We've been married 18 months.
I pushed to combine our finances.
I earn 80% of the income. We pay bills, including costs for her children (for whom she doesn't try to collect child support) out of a joint account.
She has been single for a number of years.
She has retained her retirement account, a couple of checking accounts and a credit card that I am not allowed access to. She says she couldn't stand it if I criticized her spending.
Her "private" credit card is paid out of our joint account.
She says she isn't being dishonest cause she tells me about the accounts existence and approximately what the balances are.
I have given her access to everything of mine. She refuses to return the openness even though I have said it will kill the relationship.
I am looking for a reason for it not to.
Fact is, it makes me not believe anything she says because it makes me think she is keeping secrets.
what would you do?


----------



## Lloyd Dobler (Apr 24, 2014)

BoltToBolt said:


> We've been married 18 months.
> I pushed to combine our finances.
> I earn 80% of the income. We pay bills, including costs for her children (for whom she doesn't try to collect child support) out of a joint account.
> She has been single for a number of years.
> ...


If I were you, I'd prevent her from using your joint account to pay her private credit card. If that's means separating your finances, then so be it.

By the way, you probably should have had this discussion before you were married.


----------



## richardsharpe (Jul 8, 2014)

Good evening BoltToBolt
Its important that people agree on a system for handling money in a marriage, otherwise conflicts are sure to follow. People use a number of different schemes.

In my case we combined all money and debts when we married and combine all income. Then we pay all expenses out of the combined funds.

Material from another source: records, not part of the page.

-- ==== Sys2Proof/Machine/Codes.lean ====
section
/-! DEFINITION. The code generator: GEN_CODES and READ_CODE (43_code_generator.md). -/

namespace Sys2Proof.Machine

/-- The code table while GEN_CODES fills it: CODE_LEN and CODE_VAL (R32). -/
structure CodeTable where
  len : Vector (BitVec 8) 256
  val : Vector (BitVec 256) 256
  deriving DecidableEq, Repr

/-- The value of a path, its first edge most significant: `Σ p[k] · 2^(len−1−k)` (R12). An edge to the right is 1. -/
def pathValue (path : List Bool) : Nat := path.foldl (fun v bit => 2 * v + bit.toNat) 0

/-- `CODE_LEN[s] <- length(path); CODE_VAL[s] <- its value` (R142, R144). -/
def CodeTable.put (t : CodeTable) (s : Symbol) (path : List Bool) : CodeTable :=
  { len := writeCodeLen t.len s (BitVec.ofNat 8 path.length)
    val := writeCodeVal t.val s (BitVec.ofNat 256 (pathValue path)) }

/-- `walk(j, path)` (R144). The number bounds the depth: a tree of at most 256 leaves has no path of more than 256
nodes (R150), so on a tree the bound is never met. Where the store holds no tree (in states no rule reaches), R144's recursion need
not end and the table is left as it is (log entry 6). -/
def walk (node : Vector NodeRec 511) : Nat → NodeIdx → List Bool → CodeTable → CodeTable
  | 0, _, _, t => t
  | d + 1, j, path, t =>
    if (nodeAt node j).isLeaf then t.put (nodeAt node j).sym path
    else walk node d (nodeAt node j).right (path ++ [true]) (walk node d (nodeAt node j).left (path ++ [false]) t)

/-- `for s in 0..255: CODE_LEN[s] <- 0; CODE_VAL[s] <- 0` (R145). -/
def CodeTable.empty : CodeTable := { len := Vector.replicate 256 0, val := Vector.replicate 256 0 }

/-- The code table of the tree at `root` (R145): the walk, or the one-bit code "0" for a tree of one leaf (R146). -/
def codeTableOf (node : Vector NodeRec 511) (root : NodeIdx) : CodeTable :=
  if (nodeAt node root).isLeaf then CodeTable.empty.put (nodeAt node root).sym [false]
  else walk node 256 root [] CodeTable.empty

/-- `n = (NODE_COUNT + 1) / 2`, the number of leaves (R145). -/
def leafCount (nodeCount : BitVec 9) : Nat := (nodeCount.toNat + 1) / 2

/-- `NODE[k]` for k = 0 .. n − 1: the leaves (R129, R145). -/
def leavesOf (node : Vector NodeRec 511) (n : Nat) : List NodeRec :=
  (List.range n).map fun k => nodeAt node (BitVec.ofNat 9 k)

/-- `Σ_{k=0}^{n-1} NODE[k].weight · CODE_LEN[NODE[k].sym]`, exact (R145). -/
def weightedLength (leaves : List NodeRec) (len : Vector (BitVec 8) 256) : Nat :=
  (leaves.map fun r => r.weight.toNat * (codeLenAt len r.sym).toNat).sum

/-- `max_{k=0}^{n-1} CODE_LEN[NODE[k].sym]` (R145). -/
def longestCode (leaves : List NodeRec) (len : Vector (BitVec 8) 256) : Nat :=
  (leaves.map fun r => (codeLenAt len r.sym).toNat).foldl max 0

/-- The registers and the code table as a successful GEN_CODES leaves them (R145). -/
def Block.putCodes (b : Block) : Block :=
  let t := codeTableOf b.node b.root
  let leaves := leavesOf b.node (leafCount b.nodeCount)
  { b with
    codeLen := t.len
    codeVal := t.val
    wlen := BitVec.ofNat 48 (weightedLength leaves t.len)
    maxLen := BitVec.ofNat 8 (longestCode leaves t.len)
    codesValid := true }

/-- `run(GEN_CODES)` (R145). -/
def runGenCodes (b : Block) : Run :=
  if b.treeValid = false then .fail .invalidInput else .ok b.putCodes

/-- `run(READ_CODE s)` (R147): CODEBITSk takes bits `[32k+31 : 32k]` of the code value. -/
def runReadCode (s : Symbol) (b : Block) : Run :=
  if b.codesValid = false then .fail .invalidInput
  else .ok (b.setResults ((codeLenAt b.codeLen s).setWidth 32) 0 0
    (Vector.ofFn fun k => codeWord (codeValAt b.codeVal s) k.val))

/-- GEN_CODES (R145). -/
def execGenCodes (s : State) : Host.Outcome State Fault Refusal := .next (s.complete (runGenCodes s.blk))

/-- READ_CODE s (R147). -/
def execReadCode (sym : Symbol) (s : State) : Host.Outcome State Fault Refusal :=
  .next (s.complete (runReadCode sym s.blk))

end Sys2Proof.Machine
end

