-- ==== Sys2Proof/Machine/Step.lean ====
section
/-! DEFINITION. The step of the machine (40_command_interface.md R91). -/

namespace Sys2Proof.Machine

/-- The engine's completion step (R84): decode `cur_cmd`, then run the command. -/
def engineStep (s : State) : Host.Outcome State Fault Refusal :=
  match decode s.blk.curCmd with
  | .command i => exec i s
  | .illegal _ => execIllegal s

/-- One step (R91): the engine's when it is the engine's turn, else the next one of the outside world. With nothing left
to come and no command in progress the block does nothing (R181, R94). -/
def step (s : State) : Host.Outcome State Fault Refusal :=
  if engineTurn s then engineStep s
  else
    match s.env.inputs with
    | [] => .next s
    | i :: rest => inputStep i rest s

/-- The state in which the command word `w` has just been accepted (R83) and the engine moves next (log entry 4). -/
def State.withFetchWord (s : State) (nbits w : Nat) : State :=
  { blk := s.blk.accept (BitVec.ofNat 32 (w % 2 ^ nbits))
    env := { s.env with resetHeld := false, countdown := 0 } }

end Sys2Proof.Machine
end

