-- ==== Sys2Proof/Laws/State.lean ====
section
/-! SUPPORT. One lemma per field per named update of the state, each true by rfl: later proofs do not unfold a record
update. -/

namespace Sys2Proof.Machine

variable (b : Block) (s : State) (e : Env)

section finish

@[simp] theorem Block.finish_phase (c : ErrCode) : (b.finish c).phase = .idle := rfl
@[simp] theorem Block.finish_curCmd (c : ErrCode) : (b.finish c).curCmd = b.curCmd := rfl
@[simp] theorem Block.finish_curArg (c : ErrCode) : (b.finish c).curArg = b.curArg := rfl
@[simp] theorem Block.finish_arg (c : ErrCode) : (b.finish c).arg = b.arg := rfl
@[simp] theorem Block.finish_treeValid (c : ErrCode) : (b.finish c).treeValid = b.treeValid := rfl
@[simp] theorem Block.finish_codesValid (c : ErrCode) : (b.finish c).codesValid = b.codesValid := rfl
@[simp] theorem Block.finish_err (c : ErrCode) : (b.finish c).err = c.code := rfl
@[simp] theorem Block.finish_errAcc (c : ErrCode) : (b.finish c).errAcc = raiseAcc b.errAcc c := rfl
@[simp] theorem Block.finish_root (c : ErrCode) : (b.finish c).root = b.root := rfl
@[simp] theorem Block.finish_nodeCount (c : ErrCode) : (b.finish c).nodeCount = b.nodeCount := rfl
@[simp] theorem Block.finish_total (c : ErrCode) : (b.finish c).total = b.total := rfl
@[simp] theorem Block.finish_wlen (c : ErrCode) : (b.finish c).wlen = b.wlen := rfl
@[simp] theorem Block.finish_maxLen (c : ErrCode) : (b.finish c).maxLen = b.maxLen := rfl
@[simp] theorem Block.finish_result0 (c : ErrCode) : (b.finish c).result0 = b.result0 := rfl
@[simp] theorem Block.finish_result1 (c : ErrCode) : (b.finish c).result1 = b.result1 := rfl
@[simp] theorem Block.finish_nodeInfo (c : ErrCode) : (b.finish c).nodeInfo = b.nodeInfo := rfl
@[simp] theorem Block.finish_codeBits (c : ErrCode) : (b.finish c).codeBits = b.codeBits := rfl
@[simp] theorem Block.finish_freq (c : ErrCode) : (b.finish c).freq = b.freq := rfl
@[simp] theorem Block.finish_node (c : ErrCode) : (b.finish c).node = b.node := rfl
@[simp] theorem Block.finish_codeLen (c : ErrCode) : (b.finish c).codeLen = b.codeLen := rfl
@[simp] theorem Block.finish_codeVal (c : ErrCode) : (b.finish c).codeVal = b.codeVal := rfl

end finish

section accept

@[simp] theorem Block.accept_phase (v : Word) : (b.accept v).phase = .busy := rfl
@[simp] theorem Block.accept_curCmd (v : Word) : (b.accept v).curCmd = v := rfl
@[simp] theorem Block.accept_curArg (v : Word) : (b.accept v).curArg = b.arg := rfl
@[simp] theorem Block.accept_arg (v : Word) : (b.accept v).arg = b.arg := rfl
@[simp] theorem Block.accept_treeValid (v : Word) : (b.accept v).treeValid = b.treeValid := rfl
@[simp] theorem Block.accept_codesValid (v : Word) : (b.accept v).codesValid = b.codesValid := rfl
@[simp] theorem Block.accept_err (v : Word) : (b.accept v).err = b.err := rfl
@[simp] theorem Block.accept_errAcc (v : Word) :
    (b.accept v).errAcc = if decode v = .command .clear then 0 else b.errAcc := rfl
@[simp] theorem Block.accept_root (v : Word) : (b.accept v).root = b.root := rfl
@[simp] theorem Block.accept_nodeCount (v : Word) : (b.accept v).nodeCount = b.nodeCount := rfl
@[simp] theorem Block.accept_total (v : Word) : (b.accept v).total = b.total := rfl
@[simp] theorem Block.accept_wlen (v : Word) : (b.accept v).wlen = b.wlen := rfl
@[simp] theorem Block.accept_maxLen (v : Word) : (b.accept v).maxLen = b.maxLen := rfl
@[simp] theorem Block.accept_result0 (v : Word) : (b.accept v).result0 = b.result0 := rfl
@[simp] theorem Block.accept_result1 (v : Word) : (b.accept v).result1 = b.result1 := rfl
@[simp] theorem Block.accept_nodeInfo (v : Word) : (b.accept v).nodeInfo = b.nodeInfo := rfl
@[simp] theorem Block.accept_codeBits (v : Word) : (b.accept v).codeBits = b.codeBits := rfl
@[simp] theorem Block.accept_freq (v : Word) : (b.accept v).freq = b.freq := rfl
@[simp] theorem Block.accept_node (v : Word) : (b.accept v).node = b.node := rfl
@[simp] theorem Block.accept_codeLen (v : Word) : (b.accept v).codeLen = b.codeLen := rfl
@[simp] theorem Block.accept_codeVal (v : Word) : (b.accept v).codeVal = b.codeVal := rfl

end accept

section reject

@[simp] theorem Block.reject_phase : (b.reject).phase = b.phase := rfl
@[simp] theorem Block.reject_curCmd : (b.reject).curCmd = b.curCmd := rfl
@[simp] theorem Block.reject_curArg : (b.reject).curArg = b.curArg := rfl
@[simp] theorem Block.reject_arg : (b.reject).arg = b.arg := rfl
@[simp] theorem Block.reject_treeValid : (b.reject).treeValid = b.treeValid := rfl
@[simp] theorem Block.reject_codesValid : (b.reject).codesValid = b.codesValid := rfl
@[simp] theorem Block.reject_err : (b.reject).err = b.err := rfl
@[simp] theorem Block.reject_errAcc : (b.reject).errAcc = raiseAcc b.errAcc .busyReject := rfl
@[simp] theorem Block.reject_root : (b.reject).root = b.root := rfl
@[simp] theorem Block.reject_nodeCount : (b.reject).nodeCount = b.nodeCount := rfl
@[simp] theorem Block.reject_total : (b.reject).total = b.total := rfl
@[simp] theorem Block.reject_wlen : (b.reject).wlen = b.wlen := rfl
@[simp] theorem Block.reject_maxLen : (b.reject).maxLen = b.maxLen := rfl
@[simp] theorem Block.reject_result0 : (b.reject).result0 = b.result0 := rfl
@[simp] theorem Block.reject_result1 : (b.reject).result1 = b.result1 := rfl
@[simp] theorem Block.reject_nodeInfo : (b.reject).nodeInfo = b.nodeInfo := rfl
@[simp] theorem Block.reject_codeBits : (b.reject).codeBits = b.codeBits := rfl
@[simp] theorem Block.reject_freq : (b.reject).freq = b.freq := rfl
@[simp] theorem Block.reject_node : (b.reject).node = b.node := rfl
@[simp] theorem Block.reject_codeLen : (b.reject).codeLen = b.codeLen := rfl
@[simp] theorem Block.reject_codeVal : (b.reject).codeVal = b.codeVal := rfl

end reject

section writeArg

@[simp] theorem Block.writeArg_phase (v : Word) : (b.writeArg v).phase = b.phase := rfl
@[simp] theorem Block.writeArg_curCmd (v : Word) : (b.writeArg v).curCmd = b.curCmd := rfl
@[simp] theorem Block.writeArg_curArg (v : Word) : (b.writeArg v).curArg = b.curArg := rfl
@[simp] theorem Block.writeArg_arg (v : Word) : (b.writeArg v).arg = v := rfl
@[simp] theorem Block.writeArg_treeValid (v : Word) : (b.writeArg v).treeValid = b.treeValid := rfl
@[simp] theorem Block.writeArg_codesValid (v : Word) : (b.writeArg v).codesValid = b.codesValid := rfl
@[simp] theorem Block.writeArg_err (v : Word) : (b.writeArg v).err = b.err := rfl
@[simp] theorem Block.writeArg_errAcc (v : Word) : (b.writeArg v).errAcc = b.errAcc := rfl
@[simp] theorem Block.writeArg_root (v : Word) : (b.writeArg v).root = b.root := rfl
@[simp] theorem Block.writeArg_nodeCount (v : Word) : (b.writeArg v).nodeCount = b.nodeCount := rfl
@[simp] theorem Block.writeArg_total (v : Word) : (b.writeArg v).total = b.total := rfl
@[simp] theorem Block.writeArg_wlen (v : Word) : (b.writeArg v).wlen = b.wlen := rfl
@[simp] theorem Block.writeArg_maxLen (v : Word) : (b.writeArg v).maxLen = b.maxLen := rfl
@[simp] theorem Block.writeArg_result0 (v : Word) : (b.writeArg v).result0 = b.result0 := rfl
@[simp] theorem Block.writeArg_result1 (v : Word) : (b.writeArg v).result1 = b.result1 := rfl
@[simp] theorem Block.writeArg_nodeInfo (v : Word) : (b.writeArg v).nodeInfo = b.nodeInfo := rfl
@[simp] theorem Block.writeArg_codeBits (v : Word) : (b.writeArg v).codeBits = b.codeBits := rfl
@[simp] theorem Block.writeArg_freq (v : Word) : (b.writeArg v).freq = b.freq := rfl
@[simp] theorem Block.writeArg_node (v : Word) : (b.writeArg v).node = b.node := rfl
@[simp] theorem Block.writeArg_codeLen (v : Word) : (b.writeArg v).codeLen = b.codeLen := rfl
@[simp] theorem Block.writeArg_codeVal (v : Word) : (b.writeArg v).codeVal = b.codeVal := rfl

end writeArg

section invalidate

@[simp] theorem Block.invalidate_phase : (b.invalidate).phase = b.phase := rfl
@[simp] theorem Block.invalidate_curCmd : (b.invalidate).curCmd = b.curCmd := rfl
@[simp] theorem Block.invalidate_curArg : (b.invalidate).curArg = b.curArg := rfl
@[simp] theorem Block.invalidate_arg : (b.invalidate).arg = b.arg := rfl
@[simp] theorem Block.invalidate_treeValid : (b.invalidate).treeValid = false := rfl
@[simp] theorem Block.invalidate_codesValid : (b.invalidate).codesValid = false := rfl
@[simp] theorem Block.invalidate_err : (b.invalidate).err = b.err := rfl
@[simp] theorem Block.invalidate_errAcc : (b.invalidate).errAcc = b.errAcc := rfl
@[simp] theorem Block.invalidate_root : (b.invalidate).root = 0 := rfl
@[simp] theorem Block.invalidate_nodeCount : (b.invalidate).nodeCount = 0 := rfl
@[simp] theorem Block.invalidate_total : (b.invalidate).total = 0 := rfl
@[simp] theorem Block.invalidate_wlen : (b.invalidate).wlen = 0 := rfl
@[simp] theorem Block.invalidate_maxLen : (b.invalidate).maxLen = 0 := rfl
@[simp] theorem Block.invalidate_result0 : (b.invalidate).result0 = b.result0 := rfl
@[simp] theorem Block.invalidate_result1 : (b.invalidate).result1 = b.result1 := rfl
@[simp] theorem Block.invalidate_nodeInfo : (b.invalidate).nodeInfo = b.nodeInfo := rfl
@[simp] theorem Block.invalidate_codeBits : (b.invalidate).codeBits = b.codeBits := rfl
@[simp] theorem Block.invalidate_freq : (b.invalidate).freq = b.freq := rfl
@[simp] theorem Block.invalidate_node : (b.invalidate).node = b.node := rfl
@[simp] theorem Block.invalidate_codeLen : (b.invalidate).codeLen = b.codeLen := rfl
@[simp] theorem Block.invalidate_codeVal : (b.invalidate).codeVal = b.codeVal := rfl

We set aside an equal amount of money for each of us to use as we please - and track those costs. 


Other schemes work as well. Just be sure that the system still works and is fair if one spouse looses their job, inherits a ton of money, or gets a higher income.

One couple I know screwed it up. They kept separate accounts and split expenses. Then he made a ton of money from stock options. Now he is retired and pays expenses from his accumulated wealth, and she still works full time. Its "fair" in an economic sense, but it doesn't feel fair.


----------



## whatslovegottodowithit? (Jan 6, 2013)

Tell her you want to make a "family" budget that aggressively pays down, then eventually off, the debt. While this happens tell her no more spending on credit/accumulating more debt. 

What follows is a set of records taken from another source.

-- ==== Sys2Proof/Laws/Codes.lean ====
section
/-! SUPPORT. The tree a node store holds, as a recursive type; the walk of GEN_CODES over it, and the code table it
leaves. -/

namespace Sys2Proof.Machine

/-! ### Trees (R13, R116) -/

/-- A strict binary tree: a leaf has a symbol and its frequency. -/
inductive HTree where
  | leaf (s : Symbol) (w : Nat)
  | node (l r : HTree)
  deriving DecidableEq, Repr

namespace HTree

/-- The leaves, left to right. -/
def leaves : HTree → List (Symbol × Nat)
  | leaf s w => [(s, w)]
  | node l r => l.leaves ++ r.leaves

/-- The weight: an internal node's is the sum of its children's (R116). -/
def weight : HTree → Nat
  | leaf _ w => w
  | node l r => l.weight + r.weight

/-- Each leaf's symbol with the path to it: 0 to the left, 1 to the right (R12, R141). -/
def paths : HTree → List (Symbol × List Bool)
  | leaf s _ => [(s, [])]
  | node l r => l.paths.map (fun e => (e.1, false :: e.2)) ++ r.paths.map (fun e => (e.1, true :: e.2))

/-- The sum of the weights of all internal nodes (R152). -/
def inner : HTree → Nat
  | leaf _ _ => 0
  | node l r => l.weight + r.weight + l.inner + r.inner

theorem leaves_pos (t : HTree) : 0 < t.leaves.length := by
  induction t with
  | leaf => simp [leaves]
  | node l r ihl ihr => simp [leaves]; omega

theorem weight_eq_sum (t : HTree) : t.weight = (t.leaves.map Prod.snd).sum := by
  induction t with
  | leaf => simp [weight, leaves]
  | node l r ihl ihr => simp [weight, leaves, ihl, ihr]

/-- Every leaf has one path. -/
theorem paths_symbols (t : HTree) : t.paths.map Prod.fst = t.leaves.map Prod.fst := by
  induction t with
  | leaf => rfl
  | node l r ihl ihr => simp [paths, leaves, ← ihl, ← ihr, Function.comp_def]

/-- A path is shorter than the number of leaves (R150). -/
theorem path_length_lt (t : HTree) : ∀ e ∈ t.paths, e.2.length < t.leaves.length := by
  induction t with
  | leaf => simp [paths, leaves]
  | node l r ihl ihr =>
    have hl := l.leaves_pos
    have hr := r.leaves_pos
    intro e he
    simp only [paths, List.mem_append, List.mem_map] at he
    rcases he with ⟨d, hd, rfl⟩ | ⟨d, hd, rfl⟩
    · have := ihl d hd; simp [leaves]; omega
    · have := ihr d hd; simp [leaves]; omega

/-- The paths to the leaves are a prefix-free set: "codes correspond to distinct leaves in a strict binary tree" (R149). -/
theorem paths_prefix_free (t : HTree) :
    ∀ d ∈ t.paths, ∀ e ∈ t.paths, d.2 <+: e.2 → d.2 = e.2 := by
  induction t with
  | leaf => simp [paths]
  | node l r ihl ihr =>
    intro d hd e he hp
    simp only [paths, List.mem_append, List.mem_map] at hd he
    rcases hd with ⟨d, hd, rfl⟩ | ⟨d, hd, rfl⟩ <;> rcases he with ⟨e, he, rfl⟩ | ⟨e, he, rfl⟩ <;>
      simp only [List.cons_prefix_cons] at hp
    · simp [ihl d hd e he hp.2]
    · simp at hp
    · simp at hp
    · simp [ihr d hd e he hp.2]

/-- Distinct leaves have distinct paths. -/
theorem paths_nodup (t : HTree) : (t.paths.map Prod.snd).Nodup := by
  induction t with
  | leaf => simp [paths]
  | node l r ihl ihr =>
    rw [paths, List.map_append, List.nodup_append, List.map_map, List.map_map]
    refine ⟨?_, ?_, ?_⟩
    · rw [show (Prod.snd ∘ fun e : Symbol × List Bool => (e.1, false :: e.2)) = (List.cons false) ∘ Prod.snd from rfl,
        ← List.map_map]
      exact ihl.map (List.cons_injective)
    · rw [show (Prod.snd ∘ fun e : Symbol × List Bool => (e.1, true :: e.2)) = (List.cons true) ∘ Prod.snd from rfl,
        ← List.map_map]
      exact ihr.map (List.cons_injective)
    · intro p hp q hq
      simp only [List.mem_map, Function.comp] at hp hq
      obtain ⟨d, -, rfl⟩ := hp
      obtain ⟨e, -, rfl⟩ := hq
      simp

end HTree

/-! ### The tree in a node store -/

/-- Node i of the nodes `g`, all of whose indices are below N, is the root of the tree T. -/
inductive Rep (g : Nat → NodeRec) (N : Nat) : Nat → HTree → Prop where
  | leaf {i : Nat} (hi : i < N) (hl : (g i).isLeaf = true) :
      Rep g N i (.leaf (g i).sym (g i).weight.toNat)
  | node {i : Nat} {l r : HTree} (hi : i < N) (hl : (g i).isLeaf = false) (left : Rep g N (g i).left.toNat l)
      (right : Rep g N (g i).right.toNat r) (hw : (g i).weight.toNat = l.weight + r.weight) : Rep g N i (.node l r)

theorem Rep.lt {g : Nat → NodeRec} {N i : Nat} {T : HTree} (h : Rep g N i T) : i < N := by
  cases h <;> assumption

/-- The record's weight is the tree's (R116, R128). -/
theorem Rep.weight_eq {g : Nat → NodeRec} {N i : Nat} {T : HTree} (h : Rep g N i T) : (g i).weight.toNat = T.weight := by
  cases h with
  | leaf => rfl
  | node _ _ _ _ hw => exact hw

/-- Only the nodes below N matter. -/
theorem Rep.congr {g g' : Nat → NodeRec} {N N' i : Nat} {T : HTree} (h : Rep g N i T) (hN : N ≤ N')
    (hg : ∀ k, k < N → g' k = g k) : Rep g' N' i T := by
  induction h with
  | @leaf i hi hl =>
    have e := hg i hi
    rw [← e]; exact .leaf (by omega) (by rw [e]; exact hl)
  | @node i l r hi hl _ _ hw ihl ihr =>
    have e := hg i hi
    exact .node (by omega) (by rw [e]; exact hl) (by rw [e]; exact ihl) (by rw [e]; exact ihr) (by rw [e]; exact hw)

/-- The trees of the working collection hold the entries of the frequency table, each once (R121, R129), and
their internal nodes are the nodes made so far (R152). -/
def Forest.HoldsTrees (es : List (Symbol × Word)) (f : Forest) (τ : Nat → HTree) : Prop :=
  (∀ i ∈ f.active, Rep (nodeOf f.nodes) f.nodes.length i (τ i)) ∧
  (f.active.flatMap fun i => (τ i).leaves).Perm (es.map fun e => (e.1, e.2.toNat)) ∧
  (f.active.map fun i => (τ i).inner).sum =
    ((List.range' es.length (f.nodes.length - es.length)).map fun j => (weightAt f.nodes j).toNat).sum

If she insists on racking-up more debt (you said she tells you balances which means they aren't at zero) tell her to pay for it by getting an order for support and that you won't fund her / pay her acct. when she accumulates more debt.

I realize you didn't discuss finances prior to M, so you too can then do what you like in an attempt to clear this spending and debt issue. If she's not willing to share her financial life with you now that you're married, what else is she keeping from you that you aren't aware of?
_Posted via Mobile Device_


----------



## Want2StayMarried (Oct 14, 2014)

If you are worried about the finances to such a state where you want to know what's going on just look at her statements, or if she is doing all that online try looking at the Standard Evidence Post to see how to access it if she won't tell you and you pay for it and are married, so I believe may on some level be responsible for it as well. I do all the financial stuff, but all the accounts are kept separately except our car. It's easier to keep track of and I know what I spend, he is the wild card.


----------



## WalterWhite (Sep 14, 2012)

Bolt, you married a very selfish and inconsiderate woman. Stop letting her dictate and causing distrust. Be the man and stop it in 5 seconds, because she is unfair and her actions show she does not value the relationship. I would consider divorce if she is unwilling to show you due respect.


----------